Start of SOURCE RECORDS
-- ==== Sys2Proof/Machine/Cells.lean ====
section
/-! DEFINITION. Sync cells: how operations reach a cell in a cycle and in which order they are applied (R321), what each does to
each kind (R309, R310), cell states (R311, R312), and the release of waiters (R312, R322). SRC codes of SYNC_LAST_FAULT: 0 rachis,
1 lane or engine, 2 tiller, 3 DMA, 4 link, 5 host. -/

namespace Sys2Proof.Machine

/-- Record an error at a cell in SYNC_LAST_FAULT (R330). -/
def lastFault (b : Block) (cause src id k : Nat) : Block :=
  setRg b Reg.SYNC_LAST_FAULT (wd (cause * 2 ^ 28 + src % 8 * 2 ^ 25 + id % 4096 * 2 ^ 12 + k % 4096))

/-- Core register `i`. -/
def xReg (x : Tiller) (i : Nat) : Word := tabW x.x (i % 32)

/-- Write core register `i` of tiller `t`. -/
def setX (b : Block) (t i : Nat) (w : Word) : Block :=
  let x := tl b t
  setTl b t { x with x := spPut (fun _ => 0#32) x.x (i % 32) w }

/-! ## Waits -/

/-- The result of a wait of a mode (0 GE, 1 DATA, 2 CGE) on a cell: a status of R317, or none while it must wait. -/
def waitStatus (x : Cell) (mode arg : Nat) : Option Nat :=
  match x.state with
  | .free => some 2
  | .orphan => some 4
  | .fault => some 5
  | .live =>
    if mode = 0 then
      (if x.kind = .reserved then some 3 else if subMod 32 x.val arg < 2 ^ 31 then some 0 else none)
    else if x.kind ≠ .pair then some 3
    else if mode = 1 then (if arg ≤ subMod 48 x.val x.aux then some 0 else none)
    else (if subMod 32 x.aux arg < 2 ^ 31 then some 0 else none)

/-! ## Errors at a cell -/

/-- SYNC_ATTN for a signal on a cell with ATTN (R308, R329). -/
def attnCell (b : Block) (k : Nat) (x : Cell) : Block := if x.attn then raise b 0x88 k else b

/-- UNDERFLOW (over = false) or OVERFLOW at cell `k`: it enters FAULT (R309, R311). -/
def faultCell (b : Block) (src id k : Nat) (ovf : Bool) : Block :=
  let b := bump b (if ovf then Reg.SYNC_CNT_OVER else Reg.SYNC_CNT_UNDER) 1
  let b := orRg b Reg.SYNC_STATUS (if ovf then 2 else 1)
  let b := raise b (if ovf then 0x81 else 0x80) k
  let b := lastFault b (if ovf then 2 else 1) src id k
  setCell b k { cell b k with state := .fault }

/-- A KIND error at cell `k` (R315). -/
def kindErr (b : Block) (src id k : Nat) : Block :=
  lastFault (raiseOnce (orRg (bump b Reg.SYNC_CNT_KIND 1) Reg.SYNC_STATUS 16) 0x85 0 k) 5 src id k

/-- A refusal for want of a translation or permission (R315, R316). -/
def permErr (b : Block) (src id k : Nat) : Block :=
  lastFault (raiseOnce (orRg (bump b Reg.SYNC_CNT_PERM 1) Reg.SYNC_STATUS 8) 0x84 0 k) 4 src id k

/-- A signal or consumer advance that reaches a cell which is not LIVE (R312). -/
def deadSig (b : Block) (src id k : Nat) : Block :=
  lastFault (raiseOnce (orRg (bump b Reg.SYNC_CNT_DEAD_SIG 1) Reg.SYNC_STATUS 4) 0x83 0 k) 3 src id k

/-- A timing-dependent choice of source `k` (R471). -/
def nondet (b : Block) (k : Nat) : Block := orRg (bump b Reg.DBG_NONDET_COUNT 1) Reg.DBG_NONDET_SRC (2 ^ k)

/-! ## One operation -/

/-- A signal with increment `inc` ≠ 0 is applied to cell `k` (R309, R310). -/
def signalCell (b : Block) (src id k : Nat) (inc : Int) : Block :=
  let x := cell b k
  if x.state ≠ .live then deadSig b src id k
  else match x.kind with
    | .counter =>
      if inc < 0 ∧ x.val < inc.natAbs then faultCell b src id k false
      else setCell (attnCell b k x) k { x with val := wrapN 48 ((x.val : Int) + inc) }
    | .barrier =>
      if inc < 0 then kindErr b src id k
      else if x.bound < x.aux + inc.toNat then faultCell b src id k true
      else setCell (attnCell b k x) k
        (if x.aux + inc.toNat = x.bound then { x with val := (x.val + 1) % 2 ^ 48, aux := 0 }
         else { x with aux := x.aux + inc.toNat })
    | .pair =>
      if inc < 0 then kindErr b src id k
      else
        let p := wrapN 48 ((x.val : Int) + inc)
        if x.bound < subMod 48 p x.aux then faultCell b src id k true
        else setCell (attnCell b k x) k { x with val := p }
    | .reserved => kindErr b src id k

/-- A consumer advance of `inc` is applied to cell `k` (R309). -/
def advanceCell (b : Block) (src id k inc : Nat) : Block :=
  let x := cell b k
  if x.state ≠ .live then deadSig b src id k
  else if x.kind ≠ .pair then kindErr b src id k
  else if subMod 48 x.val x.aux < inc then faultCell b src id k false
  else setCell b k { x with aux := (x.aux + inc) % 2 ^ 48 }

/-- A context is lost (R324): its LIVE and FAULT cells become ORPHAN. -/
def orphanCells (b : Block) (c : Nat) : Block :=
  b.sync.cells.foldl (fun b e =>
    if e.2.owner = c ∧ (e.2.state = .live ∨ e.2.state = .fault) then setCell b e.1 { e.2 with state := .orphan }
    else b) b

/-- The core of tiller `t` goes on with status `st` in `xd`: its barrier arrive or wait ended in the cycle in which it was
issued. -/
def waitDone (b : Block) (t xd st : Nat) : Block :=
  setX (setTl b t { tl b t with blocked := .none, woken := none }) t xd (wd st)

/-- A barrier arrive (R310): a signal of 1, then a wait for the generation after the one read here. The statuses of a cell
that has no barrier are those of R317. -/
def arriveCell (b : Block) (src id k t : Nat) : Block :=
  match (tl b t).blocked with
  | .swait _ _ _ xd =>
    let y := cell b k
    (match y.state with
     | .free => waitDone (deadSig b src id k) t xd 2
     | .orphan => waitDone (deadSig b src id k) t xd 4
     | .fault => waitDone (deadSig b src id k) t xd 5
     | .live =>
       if y.kind ≠ .barrier then waitDone (kindErr b src id k) t xd 3
       else
         let b := signalCell b src id k 1
         setTl b t { tl b t with blocked := .swait k 0 ((y.val + 1) % 2 ^ 32) xd })
  | _ => signalCell b src id k 1

/-- Does cell `k` take an operation of context `ctx` of another device (R316)? -/
def admitsCtx (b : Block) (k ctx : Nat) : Bool := decide ((cell b k).owner = ctx) || (cell b k).shared

/-- An operation of context `ctx` of another device, as the cell stands when it is applied; else PERM (R316). -/
def byCtx (b : Block) (src id k ctx : Nat) (f : Block → Block) : Block := if admitsCtx b k ctx then f b else permErr b src id k

/-- A panicle's signal is applied. After a transfer of which payload was discarded, checks that need it or anything before it
fail (R408). -/
def pnSignalCell (b : Block) (src id k p ctx : Nat) (inc : Option Nat) : Block :=
  match inc with
  | some n => byCtx b src id k ctx (fun b => signalCell b src id k n)
  | none =>
    let x := spGet (fun _ => PnState.init) b.links.pn p
    let x := { x with spoil := some ((cell b k).val % 2 ^ 32) }
    { b with links := { b.links with pn := spPut (fun _ => PnState.init) b.links.pn p x } }

/-- Apply one operation. -/
def applyOp (b : Block) (o : CellOp) : Block :=
  match o.act with
  | .lose c => orphanCells b c
  | .put x => setCell b o.cell x
  | .signal inc => signalCell b o.src o.id o.cell inc
  | .advance n => advanceCell b o.src o.id o.cell n
  | .signalBy ctx inc => byCtx b o.src o.id o.cell ctx (fun b => signalCell b o.src o.id o.cell inc)
  | .advanceBy ctx n => byCtx b o.src o.id o.cell ctx (fun b => advanceCell b o.src o.id o.cell n)
  | .arrive t => arriveCell b o.src o.id o.cell t
  | .pnSignal p ctx inc => pnSignalCell b o.src o.id o.cell p ctx inc

/-! ## The operations of a cycle (R321) -/

/-- An operation reaches its cell in this cycle. -/
def queueOp (b : Block) (o : CellOp) : Block := { b with now := { b.now with ops := b.now.ops ++ [o] } }

/-- Step and keys of R321 by source: the rachis by stage and line, lanes and engines by UNIT code, tillers and DMA by logical
slot with firmware first, then by engine and channel (`k2`), links by link number, the host by channel (`via` is 1 plus its number)
after the commands of the command rings. -/
def opKeys (b : Block) (src id k2 : Nat) : Nat × Nat × Nat :=
  if src = 0 then (3, id, k2) else if src = 1 then (4, id, 0) else if src = 2 then (5, id, 0)
  else if src = 3 then (5, id, 1 + k2) else if src = 4 then (6, b.now.via, 0) else (7, b.now.via, 0)

/-- An operation from source `src` with SRC_ID `id`. -/
def sendOp (b : Block) (src id k2 k : Nat) (act : CellAct) : Block :=
  let q := opKeys b src id k2
  queueOp b ⟨q.1, q.2.1, q.2.2, src, id, k, act⟩

/-- The order of R321; operations that it does not separate stay in the order in which they came. -/
def opLt (a b : CellOp) : Bool :=
  decide (a.step < b.step) || (decide (a.step = b.step) && (decide (a.k1 < b.k1) || (decide (a.k1 = b.k1) && decide (a.k2 < b.k2))))

/-- A context is lost (R324): step 1 of the cycle. -/
def loseCtx (b : Block) (c : Nat) : Block := queueOp (raise b 0x82 c) ⟨1, c, 0, 5, 0, 0, .lose c⟩

/-- Was operation `o`, which took the block from `b` to `b'`, applied to its cell? One that faults or is refused is not. -/
def wasApplied (b b' : Block) (o : CellOp) : Bool :=
  match o.act with
  | .lose _ => false
  | .put _ => true
  | _ => decide (cell b o.cell ≠ cell b' o.cell) && decide ((cell b' o.cell).state ≠ .fault)

/-- Apply operations in order; the second result lists those applied. -/
def applyList : List CellOp → Block → Block × List CellOp
  | [], b => (b, [])
  | o :: l, b =>
    let b' := applyOp b o
    let r := applyList l b'
    (r.1, if wasApplied b b' o then o :: r.2 else r.2)

/-- A link arrival or a host aperture signal. -/
def CellOp.outside (o : CellOp) : Bool := decide (o.step = 6 ∨ (o.step = 7 ∧ 1 ≤ o.k1))

/-- R471 bit 1: cells whose cycle applies two or more operations, one of them a link arrival or a host aperture signal. -/
def mixedCells (l : List CellOp) : List Nat :=
  ((l.filter CellOp.outside).map CellOp.cell).eraseDups.filter (fun k =>
    decide (2 ≤ (l.filter (fun o => decide (o.cell = k))).length))

/-- The cells apply what has reached them in the cycle that ends. -/
def applyOps (b : Block) : Block :=
  let r := applyList (sortBy opLt b.now.ops) { b with now := { b.now with ops := [] } }
  (mixedCells r.2).foldl (fun b _ => nondet b 1) r.1

/-- Waits are evaluated on the final value of the cycle. One issued in this cycle that need not wait goes on at once, with a
KIND error counted; the others are released by their wake. -/
def endWait (b : Block) (t : Nat) : Block :=
  let x := tl b t
  match x.blocked, x.woken with
  | .swait k mode arg xd, none =>
    (match waitStatus (cell b k) mode arg with
     | none => b
     | some st =>
       if b.now.waits.contains t then
         waitDone (if st = 3 then kindErr b 2 ((rg b (Reg.TLR_ID t)).fld 5 0) k else b) t xd st
       else setTl b t { x with woken := some st })
  | _, _ => b

/-- All waits. -/
def endWaits (b : Block) : Block := (b.tlr.map Prod.fst).foldl endWait b

/-! ## Translation and codes -/

/-- Has a cell a KIND that exists and a BOUND that R308 gives it (R330)? -/
def cellOk (x : Cell) : Bool :=
  match x.kind with
  | .reserved => false
  | .counter => decide (x.bound = 0)
  | _ => decide (1 ≤ x.bound ∧ x.bound ≤ 1024)


/-- The translation entry of virtual ID `vid` of context `c` (R313). -/
def vtEntry (b : Block) (c vid : Nat) : Word := tabW b.sync.vt (c * 1024 + vid % 1024)

/-- Cells by their two-bit KIND and STATE codes (R308). -/
def kindOf (n : Nat) : CellKind := if n = 0 then .counter else if n = 1 then .barrier else if n = 2 then .pair else .reserved
def kindCode : CellKind → Nat
  | .counter => 0
  | .barrier => 1
  | .pair => 2
  | .reserved => 3
def stateOf (n : Nat) : CellState := if n = 0 then .free else if n = 1 then .live else if n = 2 then .orphan else .fault
def stateCode : CellState → Nat
  | .free => 0
  | .live => 1
  | .orphan => 2
  | .fault => 3

end Sys2Proof.Machine
end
End of SOURCE RECORDS
● WORK REQUIRED
All lines carrying the word "rachis" must be copied from the data above.

● EXPECTED OUTPUT
each kind (R309, R310), cell states (R311, R312), and the release of waiters (R312, R322). SRC codes of SYNC_LAST_FAULT: 0 rachis,
/-- Step and keys of R321 by source: the rachis by stage and line, lanes and engines by UNIT code, tillers and DMA by logical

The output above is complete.